What the exercise asks:
Every line in the data below from the one containing "(R95, R98). -/" down to the one containing "after another. -/", both included, must be retyped exactly; no other line is to appear.

Records for this exercise:
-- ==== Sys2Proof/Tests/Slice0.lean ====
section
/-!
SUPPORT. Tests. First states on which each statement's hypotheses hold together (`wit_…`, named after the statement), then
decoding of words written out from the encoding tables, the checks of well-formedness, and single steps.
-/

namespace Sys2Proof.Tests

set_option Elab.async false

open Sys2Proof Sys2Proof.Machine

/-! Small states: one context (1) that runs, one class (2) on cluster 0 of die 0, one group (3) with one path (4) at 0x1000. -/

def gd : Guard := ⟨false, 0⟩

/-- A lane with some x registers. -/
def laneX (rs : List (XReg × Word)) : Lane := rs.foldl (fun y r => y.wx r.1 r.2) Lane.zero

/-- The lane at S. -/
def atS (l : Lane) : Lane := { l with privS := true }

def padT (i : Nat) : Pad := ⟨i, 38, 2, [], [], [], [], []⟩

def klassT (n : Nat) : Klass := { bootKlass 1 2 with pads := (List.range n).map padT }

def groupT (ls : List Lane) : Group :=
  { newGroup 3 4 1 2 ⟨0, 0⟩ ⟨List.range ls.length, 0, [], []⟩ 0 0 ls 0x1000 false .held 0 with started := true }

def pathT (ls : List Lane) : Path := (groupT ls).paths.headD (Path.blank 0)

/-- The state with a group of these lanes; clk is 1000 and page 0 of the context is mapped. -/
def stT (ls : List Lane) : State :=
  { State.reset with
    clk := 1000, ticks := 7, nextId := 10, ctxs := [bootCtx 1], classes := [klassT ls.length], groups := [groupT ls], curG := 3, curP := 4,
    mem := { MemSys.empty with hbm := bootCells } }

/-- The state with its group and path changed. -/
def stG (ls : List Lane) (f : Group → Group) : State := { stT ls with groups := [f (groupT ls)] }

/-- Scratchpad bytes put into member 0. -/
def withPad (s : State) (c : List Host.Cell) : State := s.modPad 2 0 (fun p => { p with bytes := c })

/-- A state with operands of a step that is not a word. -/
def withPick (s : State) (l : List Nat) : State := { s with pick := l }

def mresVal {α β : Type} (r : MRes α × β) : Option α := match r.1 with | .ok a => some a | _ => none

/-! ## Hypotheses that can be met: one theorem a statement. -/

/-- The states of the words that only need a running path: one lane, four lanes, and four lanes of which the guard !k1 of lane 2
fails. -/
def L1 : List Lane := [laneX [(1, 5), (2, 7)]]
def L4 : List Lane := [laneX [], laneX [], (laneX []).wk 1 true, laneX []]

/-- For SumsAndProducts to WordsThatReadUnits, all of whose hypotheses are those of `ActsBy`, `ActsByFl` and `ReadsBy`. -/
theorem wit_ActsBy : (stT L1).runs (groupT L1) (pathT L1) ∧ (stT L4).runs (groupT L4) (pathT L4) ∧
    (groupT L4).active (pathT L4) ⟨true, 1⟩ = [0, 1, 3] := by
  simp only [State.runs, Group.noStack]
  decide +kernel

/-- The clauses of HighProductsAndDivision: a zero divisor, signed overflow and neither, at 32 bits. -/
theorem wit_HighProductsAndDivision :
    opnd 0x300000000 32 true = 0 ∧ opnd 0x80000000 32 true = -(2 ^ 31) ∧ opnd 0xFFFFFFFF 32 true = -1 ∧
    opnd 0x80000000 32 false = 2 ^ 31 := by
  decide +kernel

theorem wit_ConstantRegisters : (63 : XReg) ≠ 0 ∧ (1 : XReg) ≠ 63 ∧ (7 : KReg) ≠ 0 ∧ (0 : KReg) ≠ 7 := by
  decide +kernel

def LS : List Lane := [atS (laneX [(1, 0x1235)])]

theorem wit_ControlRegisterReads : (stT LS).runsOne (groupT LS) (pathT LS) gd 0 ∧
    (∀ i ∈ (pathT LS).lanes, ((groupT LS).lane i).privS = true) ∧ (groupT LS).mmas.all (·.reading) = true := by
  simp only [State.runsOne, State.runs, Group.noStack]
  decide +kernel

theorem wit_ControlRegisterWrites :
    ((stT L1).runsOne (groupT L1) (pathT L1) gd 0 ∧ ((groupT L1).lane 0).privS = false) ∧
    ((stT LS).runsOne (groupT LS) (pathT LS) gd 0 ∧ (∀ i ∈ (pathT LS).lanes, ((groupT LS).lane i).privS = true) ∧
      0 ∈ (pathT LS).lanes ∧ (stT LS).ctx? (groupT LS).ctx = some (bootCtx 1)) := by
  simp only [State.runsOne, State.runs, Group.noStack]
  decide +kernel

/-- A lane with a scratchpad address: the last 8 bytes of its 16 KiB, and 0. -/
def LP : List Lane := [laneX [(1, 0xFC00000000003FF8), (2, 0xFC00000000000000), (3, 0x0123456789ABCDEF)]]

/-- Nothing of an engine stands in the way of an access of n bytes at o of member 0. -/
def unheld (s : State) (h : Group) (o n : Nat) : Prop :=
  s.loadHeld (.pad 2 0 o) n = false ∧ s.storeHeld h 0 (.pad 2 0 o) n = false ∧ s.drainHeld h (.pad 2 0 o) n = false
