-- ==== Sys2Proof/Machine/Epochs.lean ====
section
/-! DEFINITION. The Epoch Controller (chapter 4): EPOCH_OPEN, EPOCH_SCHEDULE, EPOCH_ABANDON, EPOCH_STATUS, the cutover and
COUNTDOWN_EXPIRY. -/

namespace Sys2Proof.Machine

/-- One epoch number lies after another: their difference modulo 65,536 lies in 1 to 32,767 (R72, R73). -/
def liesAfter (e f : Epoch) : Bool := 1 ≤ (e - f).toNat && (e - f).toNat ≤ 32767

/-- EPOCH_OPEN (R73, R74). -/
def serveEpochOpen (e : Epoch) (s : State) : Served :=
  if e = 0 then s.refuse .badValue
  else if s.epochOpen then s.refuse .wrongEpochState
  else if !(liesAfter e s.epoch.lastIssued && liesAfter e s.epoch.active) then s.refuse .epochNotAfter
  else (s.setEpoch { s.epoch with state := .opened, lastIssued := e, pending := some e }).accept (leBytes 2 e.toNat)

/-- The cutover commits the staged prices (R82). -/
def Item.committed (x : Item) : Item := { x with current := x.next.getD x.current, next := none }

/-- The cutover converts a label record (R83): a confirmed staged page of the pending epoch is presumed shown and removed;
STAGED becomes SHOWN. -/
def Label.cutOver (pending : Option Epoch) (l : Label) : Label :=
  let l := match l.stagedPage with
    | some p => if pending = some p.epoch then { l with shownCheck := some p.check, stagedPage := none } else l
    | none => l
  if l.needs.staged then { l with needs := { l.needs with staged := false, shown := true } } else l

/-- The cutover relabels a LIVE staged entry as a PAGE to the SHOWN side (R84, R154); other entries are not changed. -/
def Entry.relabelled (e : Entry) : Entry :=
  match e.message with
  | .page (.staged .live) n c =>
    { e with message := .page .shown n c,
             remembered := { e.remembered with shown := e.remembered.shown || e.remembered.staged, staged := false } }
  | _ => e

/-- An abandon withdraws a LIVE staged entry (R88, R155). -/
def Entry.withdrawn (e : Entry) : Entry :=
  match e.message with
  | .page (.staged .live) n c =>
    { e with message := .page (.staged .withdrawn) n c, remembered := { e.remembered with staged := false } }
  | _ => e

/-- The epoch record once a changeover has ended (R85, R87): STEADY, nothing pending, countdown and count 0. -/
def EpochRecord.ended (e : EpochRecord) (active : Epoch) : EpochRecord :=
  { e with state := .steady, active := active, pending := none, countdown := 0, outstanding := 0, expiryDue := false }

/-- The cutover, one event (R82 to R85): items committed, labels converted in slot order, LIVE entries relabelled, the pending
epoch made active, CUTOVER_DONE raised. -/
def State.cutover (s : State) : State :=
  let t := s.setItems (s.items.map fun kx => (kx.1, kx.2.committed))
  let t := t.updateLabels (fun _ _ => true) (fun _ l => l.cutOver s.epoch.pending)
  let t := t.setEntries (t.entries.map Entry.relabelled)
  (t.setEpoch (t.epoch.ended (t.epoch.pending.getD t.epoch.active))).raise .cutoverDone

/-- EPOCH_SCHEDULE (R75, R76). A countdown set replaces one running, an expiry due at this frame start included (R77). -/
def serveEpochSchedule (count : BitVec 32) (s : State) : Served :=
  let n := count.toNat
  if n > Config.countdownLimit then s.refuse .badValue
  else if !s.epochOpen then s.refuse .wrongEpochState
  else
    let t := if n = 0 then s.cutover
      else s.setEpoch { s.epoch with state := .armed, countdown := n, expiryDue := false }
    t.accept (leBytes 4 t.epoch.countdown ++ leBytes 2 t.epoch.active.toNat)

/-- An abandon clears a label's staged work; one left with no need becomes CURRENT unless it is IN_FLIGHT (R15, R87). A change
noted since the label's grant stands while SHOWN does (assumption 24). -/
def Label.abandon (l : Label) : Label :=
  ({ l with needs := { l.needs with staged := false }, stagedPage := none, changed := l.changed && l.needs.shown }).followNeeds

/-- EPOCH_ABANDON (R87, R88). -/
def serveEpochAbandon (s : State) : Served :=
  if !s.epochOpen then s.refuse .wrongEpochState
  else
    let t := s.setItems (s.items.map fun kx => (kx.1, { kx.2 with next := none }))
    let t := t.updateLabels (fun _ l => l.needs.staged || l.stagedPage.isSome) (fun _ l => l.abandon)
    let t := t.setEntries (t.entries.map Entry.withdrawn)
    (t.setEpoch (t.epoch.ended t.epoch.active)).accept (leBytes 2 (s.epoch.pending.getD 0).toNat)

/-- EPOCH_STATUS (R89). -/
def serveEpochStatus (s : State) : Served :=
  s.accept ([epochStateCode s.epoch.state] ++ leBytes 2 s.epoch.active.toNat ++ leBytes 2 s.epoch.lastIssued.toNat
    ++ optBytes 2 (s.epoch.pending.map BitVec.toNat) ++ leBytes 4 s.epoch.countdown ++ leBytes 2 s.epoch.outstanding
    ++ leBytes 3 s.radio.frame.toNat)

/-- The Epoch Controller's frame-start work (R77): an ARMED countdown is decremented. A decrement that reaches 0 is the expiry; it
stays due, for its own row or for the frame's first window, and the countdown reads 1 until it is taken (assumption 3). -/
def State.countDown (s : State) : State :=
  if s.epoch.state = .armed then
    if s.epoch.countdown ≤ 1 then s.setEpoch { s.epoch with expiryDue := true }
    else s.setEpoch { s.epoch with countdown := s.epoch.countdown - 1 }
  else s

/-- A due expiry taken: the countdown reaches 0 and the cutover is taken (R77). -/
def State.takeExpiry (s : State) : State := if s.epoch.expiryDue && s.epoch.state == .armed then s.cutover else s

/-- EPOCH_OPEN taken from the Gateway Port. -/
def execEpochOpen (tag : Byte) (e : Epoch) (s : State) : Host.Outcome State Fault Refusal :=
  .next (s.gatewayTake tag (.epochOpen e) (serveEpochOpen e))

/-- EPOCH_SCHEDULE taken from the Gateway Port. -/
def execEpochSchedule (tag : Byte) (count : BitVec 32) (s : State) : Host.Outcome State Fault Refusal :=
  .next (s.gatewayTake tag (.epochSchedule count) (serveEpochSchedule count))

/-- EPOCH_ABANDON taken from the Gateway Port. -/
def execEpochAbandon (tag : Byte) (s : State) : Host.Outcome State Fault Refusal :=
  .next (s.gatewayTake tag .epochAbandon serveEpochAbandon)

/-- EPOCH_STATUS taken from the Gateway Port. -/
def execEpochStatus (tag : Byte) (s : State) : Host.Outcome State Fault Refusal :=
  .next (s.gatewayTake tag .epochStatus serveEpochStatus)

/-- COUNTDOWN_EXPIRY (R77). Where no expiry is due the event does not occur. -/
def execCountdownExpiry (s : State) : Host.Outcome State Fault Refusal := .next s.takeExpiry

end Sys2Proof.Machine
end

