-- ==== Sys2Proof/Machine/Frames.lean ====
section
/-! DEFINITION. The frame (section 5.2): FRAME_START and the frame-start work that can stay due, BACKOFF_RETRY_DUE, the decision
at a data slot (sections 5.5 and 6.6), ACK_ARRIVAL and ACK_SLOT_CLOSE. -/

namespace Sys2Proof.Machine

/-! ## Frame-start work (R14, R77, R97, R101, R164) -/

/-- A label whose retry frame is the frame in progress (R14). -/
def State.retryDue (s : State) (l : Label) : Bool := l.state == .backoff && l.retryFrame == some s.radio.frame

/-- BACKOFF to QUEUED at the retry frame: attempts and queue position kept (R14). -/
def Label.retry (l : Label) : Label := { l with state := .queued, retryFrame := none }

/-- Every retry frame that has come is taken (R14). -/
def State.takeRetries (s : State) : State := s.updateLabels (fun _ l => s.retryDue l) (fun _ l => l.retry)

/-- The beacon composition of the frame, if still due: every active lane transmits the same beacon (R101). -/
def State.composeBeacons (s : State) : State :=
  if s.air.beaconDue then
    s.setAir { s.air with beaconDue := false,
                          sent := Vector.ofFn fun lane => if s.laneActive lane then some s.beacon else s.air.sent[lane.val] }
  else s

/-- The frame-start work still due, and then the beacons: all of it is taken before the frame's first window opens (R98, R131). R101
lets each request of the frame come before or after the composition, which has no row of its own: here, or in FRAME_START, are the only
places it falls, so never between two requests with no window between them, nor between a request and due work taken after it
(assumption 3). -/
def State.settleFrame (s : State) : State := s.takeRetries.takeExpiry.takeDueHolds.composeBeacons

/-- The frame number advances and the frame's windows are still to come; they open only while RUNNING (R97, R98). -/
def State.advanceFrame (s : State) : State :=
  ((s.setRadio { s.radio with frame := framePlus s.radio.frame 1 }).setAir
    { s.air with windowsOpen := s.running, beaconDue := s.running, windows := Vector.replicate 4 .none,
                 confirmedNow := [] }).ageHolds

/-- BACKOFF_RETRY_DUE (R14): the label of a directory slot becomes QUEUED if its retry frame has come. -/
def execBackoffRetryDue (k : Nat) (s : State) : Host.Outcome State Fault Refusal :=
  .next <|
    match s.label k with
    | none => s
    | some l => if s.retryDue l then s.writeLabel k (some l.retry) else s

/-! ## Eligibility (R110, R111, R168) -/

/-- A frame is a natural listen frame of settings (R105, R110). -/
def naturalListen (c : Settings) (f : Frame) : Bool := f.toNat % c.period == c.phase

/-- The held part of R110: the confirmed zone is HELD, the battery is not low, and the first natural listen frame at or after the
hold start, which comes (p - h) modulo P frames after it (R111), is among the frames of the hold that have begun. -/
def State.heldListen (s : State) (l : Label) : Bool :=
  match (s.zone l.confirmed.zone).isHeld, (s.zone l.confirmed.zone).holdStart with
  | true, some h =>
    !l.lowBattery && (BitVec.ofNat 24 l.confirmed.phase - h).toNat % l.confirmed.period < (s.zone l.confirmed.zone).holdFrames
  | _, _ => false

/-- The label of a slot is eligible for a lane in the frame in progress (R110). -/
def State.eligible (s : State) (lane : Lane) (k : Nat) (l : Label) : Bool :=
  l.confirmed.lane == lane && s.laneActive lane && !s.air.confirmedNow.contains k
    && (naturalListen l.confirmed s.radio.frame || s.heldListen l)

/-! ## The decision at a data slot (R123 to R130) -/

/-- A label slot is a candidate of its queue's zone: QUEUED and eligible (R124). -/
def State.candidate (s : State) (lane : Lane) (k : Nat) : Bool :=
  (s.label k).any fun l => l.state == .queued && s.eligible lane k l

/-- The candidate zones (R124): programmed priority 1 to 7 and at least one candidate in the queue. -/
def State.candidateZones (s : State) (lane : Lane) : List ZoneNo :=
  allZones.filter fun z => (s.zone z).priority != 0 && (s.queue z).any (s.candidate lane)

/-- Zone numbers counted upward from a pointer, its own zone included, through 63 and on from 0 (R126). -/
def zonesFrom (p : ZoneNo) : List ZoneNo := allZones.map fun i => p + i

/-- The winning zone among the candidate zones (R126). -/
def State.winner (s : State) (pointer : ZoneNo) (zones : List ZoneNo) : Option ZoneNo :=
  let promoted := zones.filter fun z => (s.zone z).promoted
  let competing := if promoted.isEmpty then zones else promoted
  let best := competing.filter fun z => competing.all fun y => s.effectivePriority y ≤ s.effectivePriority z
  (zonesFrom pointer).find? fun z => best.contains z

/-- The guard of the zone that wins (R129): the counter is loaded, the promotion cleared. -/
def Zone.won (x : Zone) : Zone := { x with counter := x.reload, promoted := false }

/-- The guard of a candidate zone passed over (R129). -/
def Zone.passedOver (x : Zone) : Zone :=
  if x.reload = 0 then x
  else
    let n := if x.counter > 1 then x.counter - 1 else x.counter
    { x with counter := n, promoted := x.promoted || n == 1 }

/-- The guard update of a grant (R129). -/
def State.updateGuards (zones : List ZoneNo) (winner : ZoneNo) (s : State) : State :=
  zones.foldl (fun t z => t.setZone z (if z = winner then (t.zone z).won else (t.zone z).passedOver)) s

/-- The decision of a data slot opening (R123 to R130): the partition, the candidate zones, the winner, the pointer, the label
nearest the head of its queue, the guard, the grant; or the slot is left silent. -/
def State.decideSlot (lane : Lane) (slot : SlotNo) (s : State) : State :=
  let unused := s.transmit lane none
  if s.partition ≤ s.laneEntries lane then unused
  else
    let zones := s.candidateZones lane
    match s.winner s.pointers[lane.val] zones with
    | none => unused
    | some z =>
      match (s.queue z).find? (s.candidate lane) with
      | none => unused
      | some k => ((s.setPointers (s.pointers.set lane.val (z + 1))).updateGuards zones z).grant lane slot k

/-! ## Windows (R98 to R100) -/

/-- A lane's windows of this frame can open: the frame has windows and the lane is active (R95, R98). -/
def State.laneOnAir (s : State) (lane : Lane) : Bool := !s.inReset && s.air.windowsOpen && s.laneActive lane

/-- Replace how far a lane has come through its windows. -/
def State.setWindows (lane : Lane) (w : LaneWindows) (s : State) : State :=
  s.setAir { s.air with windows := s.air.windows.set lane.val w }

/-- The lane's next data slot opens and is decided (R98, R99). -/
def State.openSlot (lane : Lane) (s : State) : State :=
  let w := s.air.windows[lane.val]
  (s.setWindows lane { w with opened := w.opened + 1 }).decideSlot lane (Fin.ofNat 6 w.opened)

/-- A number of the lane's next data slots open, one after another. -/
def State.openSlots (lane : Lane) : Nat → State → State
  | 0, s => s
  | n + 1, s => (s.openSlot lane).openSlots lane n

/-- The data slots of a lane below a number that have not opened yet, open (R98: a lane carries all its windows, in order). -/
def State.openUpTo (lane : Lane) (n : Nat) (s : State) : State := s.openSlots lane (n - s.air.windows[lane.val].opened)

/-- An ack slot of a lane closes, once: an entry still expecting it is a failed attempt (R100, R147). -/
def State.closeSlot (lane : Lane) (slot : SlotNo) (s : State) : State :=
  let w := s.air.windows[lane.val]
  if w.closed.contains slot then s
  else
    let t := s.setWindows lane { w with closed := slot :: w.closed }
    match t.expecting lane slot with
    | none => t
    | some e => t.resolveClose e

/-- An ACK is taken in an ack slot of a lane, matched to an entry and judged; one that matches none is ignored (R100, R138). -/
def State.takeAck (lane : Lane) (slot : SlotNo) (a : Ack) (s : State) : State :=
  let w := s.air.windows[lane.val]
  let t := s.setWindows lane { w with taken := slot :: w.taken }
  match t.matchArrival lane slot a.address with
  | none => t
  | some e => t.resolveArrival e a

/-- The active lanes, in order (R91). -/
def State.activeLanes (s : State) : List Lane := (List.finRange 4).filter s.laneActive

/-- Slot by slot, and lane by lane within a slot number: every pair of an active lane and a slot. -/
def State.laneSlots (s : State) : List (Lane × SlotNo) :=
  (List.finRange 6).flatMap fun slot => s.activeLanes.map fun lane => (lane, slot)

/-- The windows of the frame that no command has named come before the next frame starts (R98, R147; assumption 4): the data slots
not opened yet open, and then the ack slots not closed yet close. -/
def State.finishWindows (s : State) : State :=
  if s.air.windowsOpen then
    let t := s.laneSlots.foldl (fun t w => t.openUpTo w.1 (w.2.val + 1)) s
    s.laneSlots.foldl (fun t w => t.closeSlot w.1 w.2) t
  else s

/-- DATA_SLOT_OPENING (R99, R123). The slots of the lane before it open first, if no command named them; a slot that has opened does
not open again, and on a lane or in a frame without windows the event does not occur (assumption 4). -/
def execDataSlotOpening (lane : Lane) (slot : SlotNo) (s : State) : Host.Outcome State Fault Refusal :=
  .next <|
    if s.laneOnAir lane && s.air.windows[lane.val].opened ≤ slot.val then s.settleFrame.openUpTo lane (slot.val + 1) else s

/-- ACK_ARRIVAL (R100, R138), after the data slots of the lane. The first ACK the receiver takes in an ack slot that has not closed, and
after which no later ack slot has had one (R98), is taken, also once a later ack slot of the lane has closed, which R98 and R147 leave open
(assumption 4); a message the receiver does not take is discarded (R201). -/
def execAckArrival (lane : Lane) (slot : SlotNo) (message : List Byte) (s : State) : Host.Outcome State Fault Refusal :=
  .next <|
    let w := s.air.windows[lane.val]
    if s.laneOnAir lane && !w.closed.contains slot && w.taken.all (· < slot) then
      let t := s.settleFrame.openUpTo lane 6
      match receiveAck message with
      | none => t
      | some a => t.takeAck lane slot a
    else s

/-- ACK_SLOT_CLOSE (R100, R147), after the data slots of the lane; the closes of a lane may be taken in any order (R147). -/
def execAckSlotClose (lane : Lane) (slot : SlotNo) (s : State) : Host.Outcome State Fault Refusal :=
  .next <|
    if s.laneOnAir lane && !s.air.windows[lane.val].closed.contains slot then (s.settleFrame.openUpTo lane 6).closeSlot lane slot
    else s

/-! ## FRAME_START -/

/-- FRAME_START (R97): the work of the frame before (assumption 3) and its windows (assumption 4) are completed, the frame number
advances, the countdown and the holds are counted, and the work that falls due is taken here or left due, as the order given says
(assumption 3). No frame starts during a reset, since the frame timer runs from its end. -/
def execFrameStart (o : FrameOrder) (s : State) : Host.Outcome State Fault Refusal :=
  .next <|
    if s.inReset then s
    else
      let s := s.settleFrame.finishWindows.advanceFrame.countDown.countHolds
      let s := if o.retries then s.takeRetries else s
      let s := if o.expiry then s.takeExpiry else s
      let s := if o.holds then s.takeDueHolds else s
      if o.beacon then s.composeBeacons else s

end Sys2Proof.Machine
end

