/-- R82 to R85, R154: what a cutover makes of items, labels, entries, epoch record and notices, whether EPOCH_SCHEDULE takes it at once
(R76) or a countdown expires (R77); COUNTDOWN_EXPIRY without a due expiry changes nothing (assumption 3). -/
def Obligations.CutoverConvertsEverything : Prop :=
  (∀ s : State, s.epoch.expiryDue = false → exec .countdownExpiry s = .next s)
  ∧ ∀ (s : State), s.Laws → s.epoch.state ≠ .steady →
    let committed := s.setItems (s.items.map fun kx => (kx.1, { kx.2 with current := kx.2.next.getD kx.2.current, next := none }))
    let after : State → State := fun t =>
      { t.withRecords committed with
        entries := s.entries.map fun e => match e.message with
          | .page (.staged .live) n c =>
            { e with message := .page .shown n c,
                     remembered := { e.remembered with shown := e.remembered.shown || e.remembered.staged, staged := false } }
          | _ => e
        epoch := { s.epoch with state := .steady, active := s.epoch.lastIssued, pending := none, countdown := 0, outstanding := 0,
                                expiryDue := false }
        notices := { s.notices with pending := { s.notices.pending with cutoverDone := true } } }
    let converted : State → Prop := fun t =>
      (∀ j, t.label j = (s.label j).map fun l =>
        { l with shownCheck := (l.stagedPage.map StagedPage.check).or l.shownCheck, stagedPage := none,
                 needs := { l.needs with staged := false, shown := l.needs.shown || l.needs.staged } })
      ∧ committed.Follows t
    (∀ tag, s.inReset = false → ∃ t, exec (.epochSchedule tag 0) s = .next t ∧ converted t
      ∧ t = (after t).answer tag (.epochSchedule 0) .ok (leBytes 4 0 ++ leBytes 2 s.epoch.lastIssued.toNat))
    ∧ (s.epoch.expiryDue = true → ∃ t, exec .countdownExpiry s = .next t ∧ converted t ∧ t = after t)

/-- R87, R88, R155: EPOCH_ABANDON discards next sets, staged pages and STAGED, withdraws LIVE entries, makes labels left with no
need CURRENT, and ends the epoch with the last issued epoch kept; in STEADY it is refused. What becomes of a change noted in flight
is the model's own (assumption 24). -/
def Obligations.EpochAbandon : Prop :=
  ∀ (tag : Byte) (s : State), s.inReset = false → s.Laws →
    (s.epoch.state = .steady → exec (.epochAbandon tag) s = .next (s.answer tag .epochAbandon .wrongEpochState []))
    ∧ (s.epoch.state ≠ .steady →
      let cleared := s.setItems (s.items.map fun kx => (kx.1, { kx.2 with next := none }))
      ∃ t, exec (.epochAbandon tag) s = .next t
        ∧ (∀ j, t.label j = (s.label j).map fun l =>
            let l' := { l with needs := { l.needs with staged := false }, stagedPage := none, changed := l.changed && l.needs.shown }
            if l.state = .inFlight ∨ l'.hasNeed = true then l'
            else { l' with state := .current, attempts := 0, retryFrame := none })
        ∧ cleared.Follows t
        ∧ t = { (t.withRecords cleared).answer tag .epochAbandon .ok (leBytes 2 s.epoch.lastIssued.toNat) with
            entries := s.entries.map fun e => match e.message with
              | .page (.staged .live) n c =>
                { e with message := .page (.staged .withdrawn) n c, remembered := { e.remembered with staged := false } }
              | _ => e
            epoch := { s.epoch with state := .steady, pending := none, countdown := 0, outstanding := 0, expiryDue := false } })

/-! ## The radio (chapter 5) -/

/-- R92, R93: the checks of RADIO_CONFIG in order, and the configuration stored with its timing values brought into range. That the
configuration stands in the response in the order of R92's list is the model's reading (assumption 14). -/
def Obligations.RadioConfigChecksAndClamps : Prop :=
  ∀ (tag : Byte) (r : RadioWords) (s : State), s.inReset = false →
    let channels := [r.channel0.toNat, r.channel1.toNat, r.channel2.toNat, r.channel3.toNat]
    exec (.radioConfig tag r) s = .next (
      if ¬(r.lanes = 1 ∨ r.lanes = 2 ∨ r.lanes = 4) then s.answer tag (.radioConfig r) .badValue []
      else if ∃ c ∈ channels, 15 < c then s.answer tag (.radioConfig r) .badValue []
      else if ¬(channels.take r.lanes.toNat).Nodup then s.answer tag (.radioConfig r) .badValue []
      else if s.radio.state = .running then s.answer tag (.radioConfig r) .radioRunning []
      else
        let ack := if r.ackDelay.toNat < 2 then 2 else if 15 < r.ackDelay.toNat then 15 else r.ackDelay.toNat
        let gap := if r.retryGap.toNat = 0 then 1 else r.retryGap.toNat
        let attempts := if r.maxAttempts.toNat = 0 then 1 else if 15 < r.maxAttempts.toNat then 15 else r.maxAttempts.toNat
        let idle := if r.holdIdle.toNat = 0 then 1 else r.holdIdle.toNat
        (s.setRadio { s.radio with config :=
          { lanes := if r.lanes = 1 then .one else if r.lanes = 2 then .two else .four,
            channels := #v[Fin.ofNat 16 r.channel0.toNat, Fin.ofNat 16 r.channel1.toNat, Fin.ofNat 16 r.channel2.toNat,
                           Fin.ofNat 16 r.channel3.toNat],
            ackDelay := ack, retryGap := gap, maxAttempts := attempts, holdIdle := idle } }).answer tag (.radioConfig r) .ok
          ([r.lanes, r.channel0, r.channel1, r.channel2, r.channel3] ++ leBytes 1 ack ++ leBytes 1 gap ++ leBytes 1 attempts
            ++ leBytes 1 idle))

Result of the exercise:
/-- A lane's windows of this frame can open: the frame has windows and the lane is active (R95, R98). -/
def State.laneOnAir (s : State) (lane : Lane) : Bool := !s.inReset && s.air.windowsOpen && s.laneActive lane

/-- Replace how far a lane has come through its windows. -/
def State.setWindows (lane : Lane) (w : LaneWindows) (s : State) : State :=
  s.setAir { s.air with windows := s.air.windows.set lane.val w }

/-- The lane's next data slot opens and is decided (R98, R99). -/
def State.openSlot (lane : Lane) (s : State) : State :=
  let w := s.air.windows[lane.val]
  (s.setWindows lane { w with opened := w.opened + 1 }).decideSlot lane (Fin.ofNat 6 w.opened)

/-- A number of the lane's next data slots open, one after another. -/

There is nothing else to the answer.